Baca berita tanpa iklan. Gabung Kompas.com+
Salin Artikel

Larangan Obat Sirup, Kasus Gagal Ginjal Akut Misterius, dan Pandangan Ahli Farmasi...

KOMPAS.com – Kementerian Kesehatan (Kemenkes) untuk sementara meminta para tenaga kesehatan (nakes) agar tidak meresepkan obat dalam bentuk sediaan cair atau sirup.

Adapun bagi apotek, Kemenkes juga meminta agar tidak menjual obat dalam bentuk sirup.

“Kemenkes meminta pada apotek untuk sementara tidak menjual obat bebas dan atau obat bebas terbatas dalam bentuk cair atau sirup kepada masyarakat sampai hasil penelusuran kementerian atau BPOM ini tuntas,” kata Juru Bicara Kementerian Kesehatan RI, Mohammad Syahril dalam konferensi pers Kemenkes, Rabu (19/10/2022).

Rekomendasi dari Kemenkes ini berlaku untuk semua obat sirup ataupun obat cair, dan tidak hanya parasetamol.
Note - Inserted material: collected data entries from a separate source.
-- ==== Sys2Proof/Tests/Slice0.lean ====
section
/-! SUPPORT. Tests: the checks of WellFormed refuse an ill-formed term each; words and byte strings written
out from 30_encoding.md decode to what they stand for; single steps of 95_test_vectors.md (named V<n>); and
for every obligation with hypotheses a concrete instance that meets them. Expected values come from the
spec's tables and vectors. -/

namespace Sys2Proof.Tests

open Sys2Proof.Machine

-- One theorem at a time: elaborated side by side, the kernel's evaluations wait on one another in too many threads.
set_option Elab.async false

/-! ## Helpers -/

/-- The outcome is a next state with a property. -/
def after (o : Host.Outcome State Fault Refusal) (p : State → Bool) : Bool :=
  match o with
  | .next t    => p t
  | .fault _   => false
  | .refused _ => false

theorem next_of_after {o : Host.Outcome State Fault Refusal} (h : after o (fun _ => true) = true) :
    ∃ t, o = .next t := by
  cases o with
  | next t    => exact ⟨t, rfl⟩
  | fault f   => cases h
  | refused r => cases h

/-- The reference configuration for a station address (conventions of 95_test_vectors.md). -/
def station (a : Addr) : Config := { Config.reference with myAddr := a }

/-- Station `a` right after reset at a clock value, with FIXED_SLOT = 1 so that draws are determined. -/
def base (a : Addr) (clock : Time) : State :=
  let s := State.resetWith (station a) clock false
  { s with cp := { s.cp with fixedSlot := true } }

/-- A legal configuration with short payloads, queues and windows, at address 2. -/
def tiny : Config :=
  { Config.reference with
    myAddr := 2#16, maxPayload := 8, maxFrame := 18, oqCap := 1, oqHeadroom := 1, iqCap := 2, winSlots := 2 }

/-- A station of that configuration right after reset. -/
def small : State := State.resetWith tiny 1000#64 false

/-- D of 95_test_vectors.md section 2.3: DATA(0, 0, 0x0002, 0x0001, "A"). -/
def dFrame : Frame := ⟨.data, false, 0#12, 2#16, 1#16, [0x41#8]⟩

/-- DATA to 0x0003. -/
def d3Frame : Frame := ⟨.data, false, 0#12, 3#16, 1#16, []⟩

/-- ACK(0, n, dest, 0x0001). -/
def ackFrame (n : Seq) (dest : Addr) : Frame := ⟨.ack, false, n, dest, 1#16, []⟩

/-- The byte string of V3, BEACON(0, 5, 0xFFFF, 0x0003, BE64(5000)). -/
def v3 : Bytes :=
  [0x40, 0x05, 0xFF, 0xFF, 0x00, 0x03, 0, 0, 0, 0, 0, 0, 0x13, 0x88, 0x1A, 0x0E, 0xA9, 0xAF]

/-- The byte string of V5, D encoded. -/
def v5 : Bytes := [0, 0, 0, 2, 0, 1, 0x41, 0x2F, 0xA5, 0x57, 0xB2]

/-- Station 1 with D in flight in a state of TX. -/
def sending (x : TxState) (clock deadline : Time) (busy need : Bool) (backoff : BitVec 16) : State :=
  let s := base 1#16 clock
  { s with
    cp := { s.cp with backoff := backoff }
    tx := { s.tx with
            state := x, txhValid := true, txh := freshEntry dFrame, deadline := deadline, needBackoff := need }
    chan := { s.chan with busy := busy } }

/-- Station 1 waiting for D's ACK after some retries. -/
def waiting (clock : Time) (cw : BitVec 16) (retries : BitVec 8) (acked : Bool) (q : List OutEntry) : State :=
  let s := sending .awaitAck clock 0#64 false true 0#16
  { s with
    cp := { s.cp with cw := cw, ackWaitStart := 1800#64 }
    tx := { s.tx with txh := ⟨{ dFrame with retry := retries != 0#8 }, acked, retries⟩ }
    oq := q }

/-! ## WellFormed refuses what is ill formed (R8, R11, R44) -/

theorem test_config_reference_ok : Config.reference.ok = true := by decide
theorem test_config_tiny_ok : tiny.ok = true := by decide
theorem test_config_refuses_broadcast_address : ({ tiny with myAddr := 0xFFFF#16 } : Config).ok = false := by decide
theorem test_config_refuses_no_outbound_queue : ({ tiny with oqCap := 0 } : Config).ok = false := by decide
theorem test_config_refuses_no_inbound_queue : ({ tiny with iqCap := 0 } : Config).ok = false := by decide
theorem test_config_refuses_short_window : ({ tiny with winSlots := 1 } : Config).ok = false := by decide
theorem test_config_refuses_zero_window_cap : ({ tiny with cwMax := 0 } : Config).ok = false := by decide
theorem test_config_refuses_wide_window_cap : ({ tiny with cwMax := 65536 } : Config).ok = false := by decide
theorem test_config_refuses_retry_limit : ({ tiny with retryLimit := 256 } : Config).ok = false := by decide
theorem test_config_refuses_sifs_not_below_difs : ({ tiny with sifsTime := 500#64 } : Config).ok = false := by decide
theorem test_config_refuses_zero_slot : ({ tiny with slotTime := 0#64 } : Config).ok = false := by decide
theorem test_config_refuses_zero_boundary : ({ tiny with slotBoundary := 0#64 } : Config).ok = false := by decide
theorem test_config_refuses_large_payload :
    ({ tiny with maxPayload := 2039, maxFrame := 2049 } : Config).ok = false := by decide
theorem test_config_refuses_frame_size : ({ tiny with maxFrame := 19 } : Config).ok = false := by decide
theorem test_config_refuses_no_host : ({ tiny with hostAgents := 0 } : Config).ok = false := by decide

/-- A payload one byte too long is no frame, of any kind. -/
theorem test_wellFormed_refuses_long_payload :
    (Instr.data false 0 1 2 (List.replicate 9 0)).wellFormed tiny = false
    ∧ (Instr.ack false 0 1 2 (List.replicate 9 0)).wellFormed tiny = false
    ∧ (Instr.beacon false 0 1 2 (List.replicate 9 0)).wellFormed tiny = false
    ∧ (Instr.data false 0 1 2 (List.replicate 8 0)).wellFormed tiny = true := by decide

/-- Agents 0 and HOST_AGENTS + 1 issue no command. -/
theorem test_wellFormed_refuses_absent_agent :
    (Instr.send 0 1 []).wellFormed tiny = false ∧ (Instr.recv 2).wellFormed tiny = false
    ∧ (Instr.status 0).wellFormed tiny = false ∧ (Instr.cmdHelp 2).wellFormed tiny = false
    ∧ (Instr.cmdDebug 0 1).wellFormed tiny = false ∧ (Instr.cmdSlotsel 2 1).wellFormed tiny = false
    ∧ (Instr.cmdBeacon 0 1).wellFormed tiny = false ∧ (Instr.cmdBeacon 1 1).wellFormed tiny = true := by decide

/-! ## Decoding: words and byte strings written out from R81 to R83, R88, R89 -/

/-- CTL 0x1ABC: kind 000, retry 1, seq 0xABC (V25). -/
theorem test_decode_data : decodeTableWord 16 0x1ABC = some (.data true 0xABC#12 0#16 0#16 []) := by decide +kernel
theorem test_decode_ack : decodeTableWord 16 0x2001 = some (.ack false 1#12 0#16 0#16 []) := by decide +kernel
theorem test_decode_beacon : decodeTableWord 16 0x5800 = some (.beacon true 0x800#12 0#16 0#16 []) := by
  decide +kernel
/-- Kind codes 3 and 7 are reserved (R83). -/
theorem test_decode_reserved_kinds :
    decodeTableWord 16 0x7FFF = none ∧ decodeTableWord 16 0xEFFF = none := by decide +kernel
theorem test_decode_send : decodeTableWord 32 0x0100FFFF = some (.send 1 0xFFFF#16 []) := by decide
theorem test_decode_recv : decodeTableWord 32 0x02000000 = some (.recv 1) := by decide
theorem test_decode_status : decodeTableWord 32 0x03FF1234 = some (.status 1) := by decide
theorem test_decode_cmdHelp : decodeTableWord 32 0x04000001 = some (.cmdHelp 1) := by decide
theorem test_decode_cmdDebug : decodeTableWord 32 0x0401FFFF = some (.cmdDebug 1 0#32) := by decide
theorem test_decode_cmdSlotsel : decodeTableWord 32 0x04020000 = some (.cmdSlotsel 1 0#32) := by decide
theorem test_decode_cmdBeacon : decodeTableWord 32 0x04038000 = some (.cmdBeacon 1 0#32) := by decide
/-- OP 0 and 5 and CMD code 4 are illegal (R91). -/
theorem test_decode_illegal :
    decodeTableWord 32 0x00000000 = none ∧ decodeTableWord 32 0x05000000 = none
    ∧ decodeTableWord 32 0x04040000 = none := by decide
/-- `CMD.BEACON -1` carries VALUE 0xFFFFFFFF (R94). -/
theorem test_decode_value :
    (decodeHost 1 ⟨0x04030000#32, 0xFFFFFFFF#32, []⟩).toOption = some (.cmdBeacon 1 0xFFFFFFFF#32) := by decide
/-- The check values of R111. -/
theorem test_crc_check_values :
    crc32 [0x31, 0x32, 0x33, 0x34, 0x35, 0x36, 0x37, 0x38, 0x39] = 0xCBF43926#32 ∧ crc32 [] = 0#32 := by
  decide +kernel
/-- V1, V3, V5, V6: the encoder writes the bytes of the table. -/
theorem test_encode_vectors :
    encodeFrame ⟨.data, false, 0, 2, 1, []⟩ = [0, 0, 0, 2, 0, 1, 0xC5, 0x41, 0x45, 0x5B]
    ∧ encodeFrame ⟨.beacon, false, 5, 0xFFFF, 3, [0, 0, 0, 0, 0, 0, 0x13, 0x88]⟩ = v3
    ∧ encodeFrame dFrame = v5
    ∧ encodeFrame { dFrame with retry := true } = [0x10, 0, 0, 2, 0, 1, 0x41, 0x48, 0x7B, 0xCB, 0x7C] := by
  decide +kernel
/-- V14, V15: a reserved kind with a good checksum is Ok. -/
theorem test_decode_other :
    decodeBytes Config.reference [0x60, 0x05, 0, 2, 0, 1, 0x05, 0x55, 0xC5, 0x71]
        = .ok ⟨.other 3#3, false, 5, 2, 1, []⟩
    ∧ decodeBytes Config.reference [0xEF, 0xFF, 0, 2, 0, 1, 0x5A, 0xB4, 0xEC, 0xE3, 0x6C]
        = .ok ⟨.other 7#3, false, 0xFFF, 2, 1, [0x5A]⟩ := by decide +kernel
/-- V16, V17, V20, V21, V22: Corrupt. -/
theorem test_decode_corrupt :
    decodeBytes Config.reference [0, 0, 0, 2, 0, 1, 0xC5, 0x41, 0x45] = .corrupt
    ∧ decodeBytes Config.reference (List.replicate 10 0) = .corrupt
    ∧ decodeBytes Config.reference [0x80, 0, 0, 2, 0, 1, 0xC5, 0x41, 0x45, 0x5B] = .corrupt
    ∧ decodeBytes Config.reference [0, 0, 0, 2, 0, 1, 0xC5, 0x41, 0x45, 0x5A] = .corrupt
    ∧ decodeBytes Config.reference [0, 0, 0, 2, 0, 1, 0x40, 0x2F, 0xA5, 0x57, 0xB2] = .corrupt := by decide +kernel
Sebagai gantinya, anak-anak bisa diberikan obar selain dalam bentuk sirup.

“Sebagai alternatif bisa memakai bentuk sediaan lain seperti tablet, kapsul, supositoria atau lainnya,” ungkap dia.
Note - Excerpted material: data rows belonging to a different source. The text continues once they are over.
-- ==== Sys2Proof/Word.lean ====
section
/-! DEFINITION. The word types of the machine (spec/00_scope.md R6: all quantities are unsigned). -/

namespace Sys2Proof

/-- A byte of memory, a general register or a timer (R4: REG_W = TIMER_W = 8). -/
abbrev Byte := BitVec 8

/-- An instruction word, the index register, the program counter or a stack slot (R4: INSTR_W = I_W = PC_W = 16). -/
abbrev Word := BitVec 16

/-- A 4-bit field: a register index, a row count or a key code (R61, R4: KEY_W = 4). -/
abbrev Nibble := BitVec 4

/-- The 12-bit address field `nnn` (R61). -/
abbrev Addr := BitVec 12

end Sys2Proof
end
Sebagai informasi, larangan Kemenkes ini dikeluarkan setelah adanya kasus gagal ginjal akut misterius. Todal sudah ada 206 kasus sejak Januari hingga 16 Oktober 2022.

Adapun penyebab dari penyakit tersebut sejauh ini belum diketahui.
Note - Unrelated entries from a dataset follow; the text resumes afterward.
-- ==== Sys2Proof/Safety.lean ====
section
/-! DEFINITION. The terms in which statements speak: the parts of a state, what a step leaves unchanged, and the
machine's invariant. -/

namespace Sys2Proof.Machine

/-- Every readable part of a state: the elements of spec/10_state.md R10, register by register, byte by byte and
pixel by pixel, and the model's own three fields. -/
inductive Part where
  | reg (x : Nibble)
  | i
  | pc
  | slot (k : Fin 16)
  | depth
  | dt
  | st
  | tLast
  | byte (a : Nat)
  | key
  | pixel (r : Fin 32) (c : Fin 64)
  | fault
  | cfg
  | input
  | draws
  deriving DecidableEq, Repr

/-- A part has the same value in both states; a byte of memory is compared through the model's read of it. -/
def sameAt (s t : State) : Part → Prop
  | .reg x => t.reg x = s.reg x
  | .i => t.i = s.i
  | .pc => t.pc = s.pc
  | .slot k => t.stack[k.val] = s.stack[k.val]
  | .depth => t.depth = s.depth
  | .dt => t.dt = s.dt
  | .st => t.st = s.st
  | .tLast => t.tLast = s.tLast
  | .byte a => t.readByte a = s.readByte a
  | .key => t.key = s.key
  | .pixel r c => t.pixel r c = s.pixel r c
  | .fault => t.fault = s.fault
  | .cfg => t.cfg = s.cfg
  | .input => t.input = s.input
  | .draws => t.draws = s.draws

/-- The frame: every part outside `may` is the same in `t` as in `s`. -/
def changesOnly (may : Part → Prop) (s t : State) : Prop := ∀ p, ¬ may p → sameAt s t p

/-- The machine's invariant: memory in its canonical form, nothing listed in the reserved low region (R44: no step
changes `mem[0x000..0x1FF]`), and a configuration that meets the constraints of R5. -/
structure State.Inv (s : State) : Prop where
  memory : Memory.wf s.cfg s.mem
  lowRegion : ∀ cell ∈ s.mem, progBase ≤ cell.1
  config : s.cfg.wellFormed = true

/-- A step starts on the word `w`: no fault is latched, `pc` is in range for both bytes, and the two bytes at `pc`
are `w`, high byte first (R82 to R84). -/
structure State.Fetches (s : State) (w : Word) : Prop where
  noFault : s.fault = none
  low : 0x200 ≤ s.pc.toNat
  high : s.pc.toNat ≤ 0xFFE
  bytes : s.readByte s.pc.toNat ++ s.readByte (s.pc.toNat + 1) = w

end Sys2Proof.Machine
end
Lantas, apakah keputusan tersebut sudah tepat?

Pandangan ahli

Guru Besar bidang Farmakologi dan Farmasi Klinis Fakultas Farmasi UGM Zullies Ikawati menilai keputusan larangan penggunaan sirup tersebut memang sangat dilematis.

“Menurut saya ini memang keputusan yang sangat dilematis, karena obat bentuk sediaan cair atau sirup kan memang banyak digunakan untuk anak-anak yang belum bisa menelan obat tablet atau kapsul,” ujar Zullies kepada Kompas.com, Rabu (19/10/2022).

Namun pihaknya mengingatkan, bahwa sebaiknya keputusan Kemenkes melarang seluruh obat bentuk sediaan cair atau sirup ini dilakukan dengan mempertimbangkan risiko dan manfaat.

“Memang saat ini risiko terjadinya gagal ginjal akut sepertinya dianggap lebih besar dengan menggunakan sirup sehingga disarankan penghentiannya. Tetapi mestinya tidak digebyah uyah (disamaratakan) ya,” katanya lagi.

Terutama menurutnya, untuk anak-anak yang menderita penyakit kronis dan harus minum obat rutin berbentuk sirup yang selama ini aman-aman saja dalam penggunaannya.

Ia mencontohkan, pada anak dengan epilepsi yang harus minum obat rutin, ketika obatnya dihentikan, atau diubah bentuknya bisa saja menjadikan kejangnya tidak terkontrol.

“Jadi tetap harus mempertimbangkan risiko dan manfaat,” terangnya.

Adapun untuk obat seperti parasetamol yang sifatnya mengurangi gejala, di mana jika penggunaan sirup dianggap lebih berisiko ketimbang manfaatnya untuk saat ini dan memang sedang diteliti kemungkinan adanya cemaran yang bisa membahayakan, menurutnya, yang demikian bisa dicoba dalam bentuk puyer atau supositoria yang masih bisa diberikan.

Lebih lanjut dirinya menilai, selain terhadap kandungan obat, juga perlu adanya penelitian mengenai kemungkinan lain yang menjadi penyebab adanya kasus gagal ginjal akut misterius tersebut.

Hal ini menurutnya, karena ada beberapa kemungkinan yang bisa menyebabkan adanya kasus gagal ginjal akut misterius.

“Bisa saja faktor infeksi, makanan-minuman, atau yang lain. Memang ini masih misterius karena kejadiannya cukup cepat sampai menimbulkan kematian,” kata dia.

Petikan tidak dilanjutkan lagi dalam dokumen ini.